Pelayanan kesehatan pada saat itu hanya diperuntukkan bagi orang-orang Belanda yang
ada di Indonesia. Kemudian pada tahun 1849, dibuka pendidikan Dokter Jawa di Batavia,
tepatnya di Rumah Sakit Militer Belanda yang sekarang dikenal dengan RSPAD Gatot Subroto.
Seiring dengan dibukanya pendidikan dokter tersebut, pada tahun 1851, dibuka pendidikan bidan
bagi wanita pribumi di Batavia oleh seorang dokter militer Belanda bernama dr. W. Bosch.
Lulusan sekolah ini kemudian bekerja di rumah sakit dan juga di masyarakat. Mulai saat itu
pelayanan kesehatan ibu dan anak dilakukan oleh dukun dan bidan.
Pada tahun 1952, mulai diadakan pelatihan bidan secara formal agar dapat meningkatkan
kualitas pertolongan persalinan. Pelatihan untuk para dukun masih berlangsung sampai sekarang.

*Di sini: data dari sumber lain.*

/-- A good scalar instruction that may issue and completes, telling nothing of its own, while no scene change waits: it may end
or begin what one would wait for. -/
theorem scalar_done_noScene {s : State} {c : CellRef} (op o2 cls : Nat) (regs : List Nat) {bad : Bool} (body : Cell → SRes)
    (hb : bad = false) {k : Cell} (h : ScalarMay s c op cls regs) (hk : body (cellOf s c) = .done k) (hkn : k.notes = [])
    (hs : NoSceneWait s c) : onScalar s c o2 (fun _ => scalarStep op cls regs bad body) = .next (ran s c (nextPc s c) k) := by
  subst hb
  have retires : scalarStep op cls regs false body (cellOf s c) = scalarRetire k (nextPc s c) := by
    rw [scalarStep_may s c op cls regs body h, hk]; rfl
  rw [onScalar_goes s c o2 _ h.1, runCell_counts (k := { k with sc := { k.sc with run := .running, asleep := 0, pc := nextPc s c } })
    s c _ _ hs hkn retires]
  rfl

theorem matrixSettle_notes (k : Cell) (u : Nat) : (matrixSettle k u).notes = k.notes := by
  unfold matrixSettle
  dsimp only
  split
  · split <;> rfl
  · rfl

/-- A push tells nothing, whether the command is queued or faults at once (R102). -/
theorem matrixPush_notes {c k : Cell} {u : Nat} {d : Word128} (h : matrixPush c u d = some k) : k.notes = c.notes := by
  obtain ⟨-, hk⟩ := Option.ite_none_left_eq_some.1 h
  exact (congrArg Cell.notes (Option.some.inj hk)).symm.trans (matrixSettle_notes ..)

/-! Each instruction is one of the scalar core. -/

section
variable {s : State} {c : CellRef} {x : XForm}

theorem exec_mcpush : exec (.mcpush c x) s = onScalar s c 0x30 (fun _ => mcpushStep x) := rfl
theorem exec_mcrd : exec (.mcrd c x) s = onScalar s c 0x31 (fun _ => mcrdStep x) := rfl
theorem exec_mcclr : exec (.mcclr c x) s = onScalar s c 0x32 (fun _ => mcclrStep x) := rfl
theorem exec_mcwait : exec (.mcwait c x) s = onScalar s c 0x33 (fun _ => mcwaitStep x) := rfl

/-- MCPUSH of a core that holds a fault gives its code and pushes nothing (R103, R145). -/
theorem mcpush_faulted (h : ScalarMay s c 0x30 5 [x.ra.toNat, x.rb.toNat, x.rd.toNat]) (hu : x.u.toNat ≤ 5) (hfn : x.fn = 0)
    (hf : ((cellOf s c).mat x.u.toNat).fault ≠ 0) : exec (.mcpush c x) s =
      .next (ran s c (nextPc s c) (setX s c x.rd (BitVec.ofNat 64 ((cellOf s c).mat x.u.toNat).fault))) := by
  rw [exec_mcpush, mcpushStep]
  exact scalar_done s c _ _ _ _ _ _ _ rfl (by simp [hu, hfn]) _ h (if_pos hf) rfl (sceneState_setX s c x.rd _)

theorem mcpush_accepted (h : ScalarMay s c 0x30 5 [x.ra.toNat, x.rb.toNat, x.rd.toNat]) (hu : x.u.toNat ≤ 5) (hfn : x.fn = 0)
    (hs : NoSceneWait s c) (hf : ((cellOf s c).mat x.u.toNat).fault = 0) {k : Cell}
    (hk : matrixPush (cellOf s c) x.u.toNat (xreg s c x.rb ++ xreg s c x.ra) = some k) :
    exec (.mcpush c x) s = .next (ran s c (nextPc s c) { k with sc := xset k.sc x.rd.toNat 0 }) := by
  rw [exec_mcpush, mcpushStep]
  unfold xreg at hk
  exact scalar_done_noScene _ _ _ _ _ (by simp [hu, hfn]) h (by simp only [hf, hk]; rfl) (matrixPush_notes hk) hs

theorem mcpush_full (h : ScalarMay s c 0x30 5 [x.ra.toNat, x.rb.toNat, x.rd.toNat]) (hu : x.u.toNat ≤ 5) (hfn : x.fn = 0)
    (hf : ((cellOf s c).mat x.u.toNat).fault = 0)
    (hk : matrixPush (cellOf s c) x.u.toNat (xreg s c x.rb ++ xreg s c x.ra) = none) :
    exec (.mcpush c x) s = .next (waitsIn s c 0x30 (cellOf s c)) := by
  rw [exec_mcpush, mcpushStep]
  unfold xreg at hk
  exact scalar_wait s c _ _ _ _ _ _ _ rfl (by simp [hu, hfn]) _ h (by simp only [hf, hk]; rfl) rfl rfl

theorem mcrd_reads (h : ScalarMay s c 0x31 0 [x.rd.toNat]) (hu : x.u.toNat ≤ 5) (hra : x.ra = 0) (hrb : x.rb = 0)
    (hfn : x.fn.toNat ≤ 1) : exec (.mcrd c x) s = .next (ran s c (nextPc s c) (setX s c x.rd
      (if x.fn = 0 then mcStatus ((cellOf s c).mat x.u.toNat) else ((cellOf s c).mat x.u.toNat).pmask))) := by
  rw [exec_mcrd, mcrdStep]
  exact scalar_done s c _ _ _ _ _ _ _ rfl (by simp [hu, hra, hrb, hfn]) _ h rfl rfl (sceneState_setX s c x.rd _)

/-- MCCLR may leave a core undrained that its fault had drained (R150). -/
theorem mcclr_clears (hs : NoSceneWait s c) (h : ScalarMay s c 0x32 0 []) (hu : x.u.toNat ≤ 5) (hrd : x.rd = 0) (hra : x.ra = 0)
    (hrb : x.rb = 0) (hfn : x.fn = 0) : exec (.mcclr c x) s = .next (ran s c (nextPc s c)
      ((cellOf s c).setMat x.u.toNat { (cellOf s c).mat x.u.toNat with fault := 0 })) := by
  rw [exec_mcclr, mcclrStep]
  exact scalar_done_noScene _ _ _ _ _ (by simp [hu, hrd, hra, hrb, hfn]) h rfl rfl hs

/-- How far COMPLETED is past the count that MCWAIT waits for, modulo 2^16 (R145). -/
def pastCount (m : Matrix) (w : Word) : Nat := (m.completed + 65536 - w.toNat % 65536) % 65536

theorem mcwait_past (h : ScalarMay s c 0x33 0 [x.ra.toNat, x.rd.toNat]) (hu : x.u.toNat ≤ 5) (hrb : x.rb = 0) (hfn : x.fn = 0)
    (hp : pastCount ((cellOf s c).mat x.u.toNat) (xreg s c x.ra) < 32768 ∨ ((cellOf s c).mat x.u.toNat).fault ≠ 0) :
    exec (.mcwait c x) s =
      .next (ran s c (nextPc s c) (setX s c x.rd (BitVec.ofNat 64 ((cellOf s c).mat x.u.toNat).fault))) := by
  rw [exec_mcwait, mcwaitStep]
  exact scalar_done s c _ _ _ _ _ _ _ rfl (by simp [hu, hrb, hfn]) _ h (if_pos hp) rfl (sceneState_setX s c x.rd _)

theorem mcwait_waits (h : ScalarMay s c 0x33 0 [x.ra.toNat, x.rd.toNat]) (hu : x.u.toNat ≤ 5) (hrb : x.rb = 0) (hfn : x.fn = 0)
    (hp : ¬(pastCount ((cellOf s c).mat x.u.toNat) (xreg s c x.ra) < 32768 ∨ ((cellOf s c).mat x.u.toNat).fault ≠ 0)) :
    exec (.mcwait c x) s = .next (waitsIn s c 0x33 (cellOf s c)) := by
  rw [exec_mcwait, mcwaitStep]
  exact scalar_wait s c _ _ _ _ _ _ _ rfl (by simp [hu, hrb, hfn]) _ h (if_neg hp) rfl rfl

end

/-- Settles O9, form by form; a push and an MCCLR may change what a scene change waits for, and are settled while none waits. -/
theorem matrixSequencing : Obligations.MatrixSequencing := by
  unfold Obligations.MatrixSequencing
  intro s c x u m hu
  refine ⟨fun h hfn => ⟨mcpush_faulted h hu hfn, fun hs hf k hk => mcpush_accepted h hu hfn hs hf hk, mcpush_full h hu hfn⟩,
    fun h hra hrb hfn => mcrd_reads h hu hra hrb hfn,
    fun hs h hrd hra hrb hfn => mcclr_clears hs h hu hrd hra hrb hfn,
    fun h hrb hfn => ⟨mcwait_past h hu hrb hfn, mcwait_waits h hu hrb hfn⟩⟩

end Sys2Proof.Machine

Pelatihan ini diberikan oleh bidan. Perubahan pengetahuan dan keterampilan tentang pelayanan
kesehatan ibu dan anak secara menyeluruh di masyarakat di lakukan melalui kursus tambahan
yang dikenal dengan istilah Kursus Tambahan Bidan (KTB) pada tahun 1953 di Yogyakarta,
yang akhirnya dilakukan pula di kota-kota besar lainnya di nusantara ini. Seiring dengan
pelatihan tersebut, didirikan pula Balai Kesehatan Ibu dan Anak (BKIA) dengan bidan sebagai
penanggung jawab pelayanan kepada masyarakat. Pelayanan yang diberikan mencakup
pelayanan antenatal, postnatal, pemeriksaan bayi dan anak, termasuk imunisasi serta penyuluhan
gizi. Sedangkan di luar BKIA, bidan memberi pertolongan persalinan di rumah keluarga dan
melakukan kunjungan rumah sebgai upaya tindak lanjut pascapersalinan.

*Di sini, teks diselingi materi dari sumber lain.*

-- ==== Sys2Proof/Certificates/Slice0/Obligations.lean ====
section
/-! DEFINITION. The statements about the model, from the numbered rules of spec/. -/

open Sys2Proof Sys2Proof.Machine

/-! ### Encoding -/

/-- Decoding the word of any command gives that command back, with every operand at every value
(30_encoding.md R48 to R50). -/
def Obligations.DecodeOfEncode : Prop := ∀ i : Instr, decode (encodeInstr i) = .ok i

/-- A word that decodes is the word of what it decodes to: no bit of a legal word is dropped, and two
words never decode to one command (30_encoding.md R50). -/
def Obligations.EncodeOfDecode : Prop :=
  ∀ (w : CmdWord) (i : Instr), decode w = .ok i → encodeInstr i = w

/-- A word is illegal exactly when its opcode is 0x9 to 0xF or it has a 1 in a must-be-zero bit of its
format (30_encoding.md R52). -/
def Obligations.IllegalWordsExactly : Prop :=
  ∀ w : CmdWord,
    (∃ e, decode w = .error e) ↔
      (9 ≤ (w >>> 12).toNat ∨
        ((w >>> 12) ∈ [0x0#16, 0x1#16, 0x6#16, 0x8#16] ∧ w &&& 0x0FFF#16 ≠ 0) ∨
        (w >>> 12 = 0x3#16 ∧ w &&& 0x0F80#16 ≠ 0) ∨
        (w >>> 12 = 0x4#16 ∧ w &&& 0x0FFE#16 ≠ 0) ∨
        (w >>> 12 = 0x5#16 ∧ w &&& 0x0F00#16 ≠ 0))

/-- Words written out from 30_encoding.md and 95_test_vectors.md decode to the commands they stand for. -/
def Obligations.SampleWordsDecode : Prop :=
  decode 0x0000 = .ok .nop ∧ decode 0x1000 = .ok .sample ∧
  decode 0x24E2 = .ok (.convert 1250) ∧ decode 0x3035 = .ok (.encode 1 true 5) ∧
  decode 0x4001 = .ok (.pushbit true) ∧ decode 0x50A5 = .ok (.pushbyte 0xA5) ∧
  decode 0x6000 = .ok .latch ∧ decode 0x7234 = .ok (.showDigits 2 3 4) ∧
  decode 0x8000 = .ok .cycle ∧ decode 0x9000 = .error (.unusedOpcode 9) ∧
  decode 0x6001 = .error (.mustBeZero "LATCH")

/-! ### The step, configurations, reset -/

/-- A step of an idle machine whose host presents a word runs the command the word decodes to, or the
illegal command; the host's list loses that one action and nothing else happens around it. The host's
list is the model's form of the command port (log 8). -/
def Obligations.StepRunsDecodedCommand : Prop :=
  ∀ (s : State) (w : CmdWord) (rest : List HostAction),
    s.seq.st = .idle → s.host = .issue w :: rest →
      (∀ i, decode w = .ok i → step s = exec i (withHost rest s)) ∧
      (∀ e, decode w = .error e → step s = execIllegal w (withHost rest s))

/-- An illegal word sets `ERR_CMD` and changes nothing else but `CMDR`: no data register, no pin, no other
flag; in the reference sequencer its path is `IDLE, N_EXEC, IDLE`, busy for one tick, and `done` pulses
(46_cycle_and_nop.md R96). -/
def Obligations.IllegalWordSetsFlagOnly : Prop :=
  ∀ (s : State) (w : CmdWord) (e : Illegal), decode w = .error e →
    (∃ t, runWord w s = .next t ∧ Completed w t ∧ t.err .cmd = true ∧ StatusKept [2] s t ∧
      t.data = s.data ∧ PinsKept s t ∧ WorkKept s t ∧ UnitKept s t ∧ t.adc = s.adc ∧ t.draws = s.draws) ∧
    (s.seq.st = .idle →
      (tick (presenting w) s).seq.st = .nExec ∧ (tick (presenting w) s).busy = true ∧
      (tick quiet (tick (presenting w) s)).seq.st = .idle ∧
      (tick quiet (tick (presenting w) s)).done = true)
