-- ==== Sys2Proof/Laws/Memory.lean ====
section
/-! SUPPORT. The segment ROM of a legal unit: its canonical form, and which addresses have a byte. No
operation writes it, so no operation can break the form. -/

namespace Sys2Proof.Machine

/-- The ROM of a legal unit is in canonical form: addresses strictly rising. -/
theorem segRom_wf (c : LegalConfig) : Memory.wf c.val.segRom = true := by
  have h := (c.val.legal_iff.mp c.ok).2.2.2.2.2.2.2.1
  simp only [Memory.wf, h]
  decide

/-- A listed address has a byte, an unlisted one has none. -/
theorem read_isSome (m : List Host.Cell) (a : Nat) :
    (Memory.read m a).isSome = true ↔ a ∈ m.map Prod.fst := by
  induction m with
  | nil => simp [Memory.read]
  | cons c rest ih =>
    by_cases h : c.1 = a
    · simp [Memory.read, h]
    · simp only [Memory.read, h, if_false, ih, List.map_cons, List.mem_cons]
      simp [Ne.symm h]

/-- What a read answers is listed. -/
theorem mem_of_read {m : List Host.Cell} {a : Nat} {b : Byte} (h : Memory.read m a = some b) : (a, b) ∈ m := by
  induction m with
  | nil => simp [Memory.read] at h
  | cons c rest ih =>
    by_cases hc : c.1 = a
    · simp [Memory.read, hc] at h
      exact List.mem_cons.mpr (.inl (by rw [← h, ← hc]))
    · simp only [Memory.read, hc, if_false] at h
      exact List.mem_cons_of_mem _ (ih h)

/-- The address of a cell, as a number. -/
theorem romAddr_eq (p : Position) (v : Digit) : romAddr p v = 16 * p.toNat + v.toNat := by
  simp only [romAddr, BitVec.toNat_append]
  have := v.isLt
  rw [Nat.shiftLeft_eq, ← Nat.mul_comm 16, ← Nat.two_pow_add_eq_or_of_lt (i := 4) this]

/-- The addresses of a legal ROM. -/
theorem segRom_addrs (c : LegalConfig) : c.val.segRom.map Prod.fst = romAddrs :=
  (c.val.legal_iff.mp c.ok).2.2.2.2.2.2.2.1

/-- A cell of the table has a byte (20_memory.md R33). -/
theorem romRead_inRange (c : LegalConfig) (p : Position) (v : Digit) (hp : p.toNat ≤ 2) (hv : v.toNat ≤ 9) :
    ∃ b, Memory.read c.val.segRom (16 * p.toNat + v.toNat) = some b ∧ romRead c p v = some b := by
  have h : (Memory.read c.val.segRom (16 * p.toNat + v.toNat)).isSome = true := by
    rw [read_isSome, segRom_addrs]
    interval_cases p.toNat <;> interval_cases v.toNat <;> decide
  obtain ⟨b, hb⟩ := Option.isSome_iff_exists.mp h
  exact ⟨b, hb, by rw [romRead, romAddr_eq, hb]⟩

/-- A hole has no byte (20_memory.md R35). -/
theorem romRead_hole (c : LegalConfig) (p : Position) (v : Digit) (h : 2 < p.toNat ∨ 9 < v.toNat) :
    romRead c p v = none := by
  rw [← Option.not_isSome_iff_eq_none, romRead, romAddr_eq, read_isSome, segRom_addrs]
  have hp := p.isLt
  have hv := v.isLt
  interval_cases p.toNat <;> interval_cases v.toNat <;> first | omega | decide

/-- The position-and-value check says which cells exist. -/
theorem segInRange_iff (p : Position) (v : Digit) :
    segInRange p v = true ↔ p.toNat ≤ 2 ∧ v.toNat ≤ 9 := by
  simp [segInRange]

end Sys2Proof.Machine
end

Bermula dari BKIA, kemudian terbentuklah suatu pelayanan terintegrasi bagi masyarakat
yang dinamakan Pusat Kesahatan Masyarakat (Puskesmas) pada tahun 1957. Puskesmas
memberi pelayanan di dalam gedung dan di luar gedung dan berorientasi pada wilayah kerja.

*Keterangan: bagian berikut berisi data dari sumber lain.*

/-- The log of one byte (44_shift_register_bus.md R80). -/
def byteLog (P : Nat) (x : Byte) : List LogEntry := (msbFirst x).flatMap (cellLog P)

/-- The events of a byte. -/
theorem byteLog_events (P : Nat) (x : Byte) :
    (byteLog P x).filterMap LogEntry.event? = byteTrace x := by
  rfl

/-- Everything one bit cell does. -/
theorem pushBit_eq (b : Bool) (s : State) :
    pushBit b s = { s with
      data.frcnt := frcntSucc s.data.frcnt
      pins.srData := b
      pins.srClk := false
      chain.sh := s.chain.sh.shiftConcat b
      log := s.log ++ cellLog s.cfg.val.pulseTicks b } := by
  simp [pushBit, countBit, dropClk, holdPulse, raiseClk, driveData, emit, hold, cellLog]

/-- The count after one bit, as a number. -/
theorem frcntSucc_toNat (f : BitVec 5) : (frcntSucc f).toNat = min (f.toNat + 1) 31 := by
  simp only [frcntSucc, BitVec.toNat_ofNat]
  omega

/-- Eight bits shifted into a stage, most significant first, stand in its low byte. -/
theorem shift_byte (sh : Stage) (x : Byte) :
    (msbFirst x).foldl BitVec.shiftConcat sh = sh.extractLsb' 0 16 ++ x := by
  apply BitVec.eq_of_getLsbD_eq
  intro i hi
  simp only [msbFirst, List.map_cons, List.map_nil, List.foldl_cons, List.foldl_nil,
    BitVec.getLsbD_shiftConcat, BitVec.getLsbD_append, BitVec.getLsbD_extractLsb']
  interval_cases i <;> simp

/-- One turn of the loop of `push_byte`. -/
theorem pushTop_eq (s : State) :
    pushTop s = { s with
      data.frcnt := frcntSucc s.data.frcnt
      seq.shr := s.seq.shr.shiftConcat false
      seq.bitix := s.seq.bitix - 1
      pins.srData := s.seq.shr.msb
      pins.srClk := false
      chain.sh := s.chain.sh.shiftConcat s.seq.shr.msb
      log := s.log ++ cellLog s.cfg.val.pulseTicks s.seq.shr.msb } := by
  simp only [pushTop, pushBit_eq]

/-- The top bits of a byte as it is shifted left eight times are its bits, most significant first. -/
theorem msb_of_shifts : ∀ x : Byte,
    x.msb = x.getLsbD 7 ∧ (x.shiftConcat false).msb = x.getLsbD 6 ∧
    ((x.shiftConcat false).shiftConcat false).msb = x.getLsbD 5 ∧
    (((x.shiftConcat false).shiftConcat false).shiftConcat false).msb = x.getLsbD 4 ∧
    ((((x.shiftConcat false).shiftConcat false).shiftConcat false).shiftConcat false).msb = x.getLsbD 3 ∧
    (((((x.shiftConcat false).shiftConcat false).shiftConcat false).shiftConcat false).shiftConcat
      false).msb = x.getLsbD 2 ∧
    ((((((x.shiftConcat false).shiftConcat false).shiftConcat false).shiftConcat false).shiftConcat
      false).shiftConcat false).msb = x.getLsbD 1 ∧
    (((((((x.shiftConcat false).shiftConcat false).shiftConcat false).shiftConcat false).shiftConcat
      false).shiftConcat false).shiftConcat false).msb = x.getLsbD 0 ∧
    ((((((((x.shiftConcat false).shiftConcat false).shiftConcat false).shiftConcat false).shiftConcat
      false).shiftConcat false).shiftConcat false).shiftConcat false) = 0 := by
  decide +kernel

/-- Everything `push_byte` does (44_shift_register_bus.md R80). -/
theorem pushByte_eq (x : Byte) (s : State) :
    pushByte x s = { s with
      data.frcnt := BitVec.ofNat 5 (min (s.data.frcnt.toNat + 8) 31)
      seq.shr := 0
      seq.bitix := 0
      pins.srData := x.getLsbD 0
      pins.srClk := false
      chain.sh := s.chain.sh.extractLsb' 0 16 ++ x
      log := s.log ++ byteLog s.cfg.val.pulseTicks x } := by
  obtain ⟨h7, h6, h5, h4, h3, h2, h1, h0, hz⟩ := msb_of_shifts x
  have hf : ∀ f : BitVec 5, frcntSucc (frcntSucc (frcntSucc (frcntSucc (frcntSucc (frcntSucc (frcntSucc
      (frcntSucc f))))))) = BitVec.ofNat 5 (min (f.toNat + 8) 31) := by
    intro f
    apply BitVec.eq_of_toNat_eq
    simp only [frcntSucc_toNat, BitVec.toNat_ofNat]
    omega
  rw [← shift_byte]
  simp only [pushByte, pushLoop, pushTop_eq, h7, h6, h5, h4, h3, h2, h1, h0, hz, hf]
  simp only [byteLog, msbFirst, List.map_cons, List.map_nil, List.flatMap_cons, List.flatMap_nil,
    List.foldl_cons, List.foldl_nil, List.append_assoc, List.append_nil]
  rfl

/-- Everything `latch()` does (44_shift_register_bus.md R82). -/
theorem latchPulse_eq (s : State) :
    latchPulse s = { s with
      data.frcnt := 0
      pins.srLatch := false
      chain.disp := s.chain.sh
      log := s.log ++ [.hold s.cfg.val.pulseTicks, .ev .latchRise, .hold s.cfg.val.pulseTicks,
        .ev .latchFall] } := by
  simp [latchPulse, clearCount, dropLatch, holdPulse, raiseLatch, emit, hold]

/-! ### TemperatureConverter -/

/-- `TEMP` holds the exact difference (10_state.md R14): it always fits. -/
theorem temp_exact (c : LegalConfig) (v : Millivolts) :
    (BitVec.ofInt 16 (temperatureOf v c.val.offsetMv)).toInt = (v.toNat : Int) - c.val.offsetMv := by
  have h := (c.val.legal_iff.mp c.ok).2.2.1
  have hv := v.isLt
  rw [BitVec.toInt_ofInt, temperatureOf, Int.bmod_eq_of_le] <;> omega

/-- Everything `to_digits` does inside the domain (43_temperature_converter.md R73). -/
theorem toDigits_inDomain (v : Millivolts) (s : State) (h1 : s.cfg.val.offsetMv ≤ v.toNat)
    (h2 : v.toNat ≤ s.cfg.val.offsetMv + 999) :
    toDigits v s = writeDigits (v.toNat - s.cfg.val.offsetMv)
      { s with data.temp := BitVec.ofInt 16 (temperatureOf v s.cfg.val.offsetMv) } := by
  have ht : 0 ≤ temperatureOf v s.cfg.val.offsetMv ∧ temperatureOf v s.cfg.val.offsetMv ≤ 999 := by
    simp only [temperatureOf]; omega
  have hn : (temperatureOf v s.cfg.val.offsetMv).toNat = v.toNat - s.cfg.val.offsetMv := by
    simp only [temperatureOf]; omega
  simp only [toDigits, ht, and_self, if_true, hn]

/-- Everything `to_digits` does outside the domain (43_temperature_converter.md R76). -/
theorem toDigits_outOfDomain (v : Millivolts) (s : State)
    (h : v.toNat < s.cfg.val.offsetMv ∨ s.cfg.val.offsetMv + 999 < v.toNat) :
    toDigits v s = drawDigits (raiseError .range
      { s with data.temp := BitVec.ofInt 16 (temperatureOf v s.cfg.val.offsetMv) }) := by
  have ht : ¬ (0 ≤ temperatureOf v s.cfg.val.offsetMv ∧ temperatureOf v s.cfg.val.offsetMv ≤ 999) := by
    simp only [temperatureOf]; omega
  simp only [toDigits, ht, if_false]

/-- What `to_digits` can change: `TEMP`, the digits, the status and the count of draws. -/
theorem toDigits_state (v : Millivolts) (s : State) :
    ∃ a b c n st, toDigits v s = { s with
      data.temp := BitVec.ofInt 16 (temperatureOf v s.cfg.val.offsetMv)
      data.tens := a, data.ones := b, data.tenths := c, draws := n, status := st } ∧
      (st = s.status ∨ st = setBit 4 s.status) := by
  unfold toDigits
  dsimp only
  split
  · exact ⟨_, _, _, _, _, rfl, .inl rfl⟩
  · exact ⟨_, _, _, _, _, rfl, .inr rfl⟩

/-! ### DisplayController -/

/-- The three lookups of a frame, from any state: what they answer and what they change. -/
theorem three_enc (t o h : Digit) (s : State) :
    ∃ n, (enc 2 t false (enc 1 o true (enc 0 h false s).2).2).2 = { s with draws := n } ∧
      (h.toNat ≤ 9 → Memory.read s.cfg.val.segRom h.toNat = some (enc 0 h false s).1) ∧
      (o.toNat ≤ 9 → ∃ b, Memory.read s.cfg.val.segRom (16 + o.toNat) = some b ∧
        (enc 1 o true (enc 0 h false s).2).1 = b ||| 0x40) ∧
      (t.toNat ≤ 9 → Memory.read s.cfg.val.segRom (32 + t.toNat) =
        some (enc 2 t false (enc 1 o true (enc 0 h false s).2).2).1) := by
  obtain ⟨n0, e0⟩ := enc_state 0 h false s
  obtain ⟨n1, e1⟩ := enc_state 1 o true (enc 0 h false s).2
  obtain ⟨n2, e2⟩ := enc_state 2 t false (enc 1 o true (enc 0 h false s).2).2
  refine ⟨n2, by rw [e2, e1, e0], fun hh => ?_, fun ho => ?_, fun ht => ?_⟩
  · obtain ⟨b, hb, he⟩ := enc_inRange 0 h false s (by decide) hh
    rw [he]
    simpa [withPoint] using hb
  · obtain ⟨b, hb, he⟩ := enc_inRange 1 o true (enc 0 h false s).2 (by decide) ho
    refine ⟨b, ?_, by rw [he]; exact (withPoint_true b).1⟩
    rw [e0] at hb
    simpa using hb
  · obtain ⟨b, hb, he⟩ := enc_inRange 2 t false (enc 1 o true (enc 0 h false s).2).2 (by decide) ht
    rw [he]
    rw [e1, e0] at hb
    simpa [withPoint] using hb

/-- What the encoding step can change: the three patterns, `ERR_ARG` and the count of draws. -/
theorem encodeFrame_state (t o h : Digit) (s : State) :
    ∃ b0 b1 b2 n, encodeFrame t o h s = { s with
      data.p0 := b0, data.p1 := b1, data.p2 := b2, draws := n
      status := if digitTooBig t || digitTooBig o || digitTooBig h then setBit 3 s.status else s.status } ∧
      (h.toNat ≤ 9 → Memory.read s.cfg.val.segRom h.toNat = some b0) ∧
      (o.toNat ≤ 9 → ∃ b, Memory.read s.cfg.val.segRom (16 + o.toNat) = some b ∧ b1 = b ||| 0x40) ∧
      (t.toNat ≤ 9 → Memory.read s.cfg.val.segRom (32 + t.toNat) = some b2) := by
  obtain ⟨n, e, hh, ho, ht⟩ :=
    three_enc t o h (raiseErrorIf (digitTooBig t || digitTooBig o || digitTooBig h) .arg s)
  have hc : (raiseErrorIf (digitTooBig t || digitTooBig o || digitTooBig h) .arg s).cfg = s.cfg := by simp
  rw [hc] at hh ho ht
  refine ⟨_, _, _, n, ?_, hh, ho, ht⟩
  unfold encodeFrame
  dsimp only
  rw [e]
  cases digitTooBig t || digitTooBig o || digitTooBig h <;> rfl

Bidan yang bertugas di Puskesmas berfungsi memberikan pelayanan kesehatan bagi ibu dan
anak, termasuk pelayanan keluarga berencana baik di luar gedung maupun di dalam gedung.
Pelayanan kebidanan yang diberikan di luar gedung adalah pelayanan kesehatan keluarga dan
pelayanan di pos pelayanan terpadu (Posyandu). Pelayanan di Posyandu mencakup lima kegiatan
yaitu pemeriksaan kehamilan, pelayanan keluarga berencana, imunisasi, gizi, dan kesehatan
lingkungan.
Mulai tahun 1990, pelayanan kebidanan diberikan secara merata dan sesuai dengan
kebutuhan masyarakat. Kebijakan ini merupakan Instruksi Presiden (Inpres) yang
disampaikan secara lisan pada Sidang Kabinet Tahun 1992. Kebijakan ini mengenai
perlunya mendidik bidan untuk ditempatkan di desa. Tugas pokok bidan di desa adalah
sebagai pelaksana kesehatan KIA, khususnya dalam pelayanan kesehatan ibu hamil,
bersalin, dan nifas, serta pelayanan kesehatan bayi baru lahir, termasuk pembinaan dukun
bayi (paraji). Sehubungan dengan itu, bidan desa juga menjadi pelaksana pelayanan
kesehatan bayi dan keluarga berencana yang dilakukan sejalan dengan tugas utamanya
sebagai pemberi pelayanan kesehatan ibu. Dalam melaksanakan tugas pokoknya, bidan
desa melaksanakan kunjungan rumah pada ibu dan anak yang memerlukannya,
mengadakan pembinaan Posyandu di wilayah kerjanya, serta mengembangkan Pondok
Bersalin sesuai dengan kebutuhan masyarakat setempat.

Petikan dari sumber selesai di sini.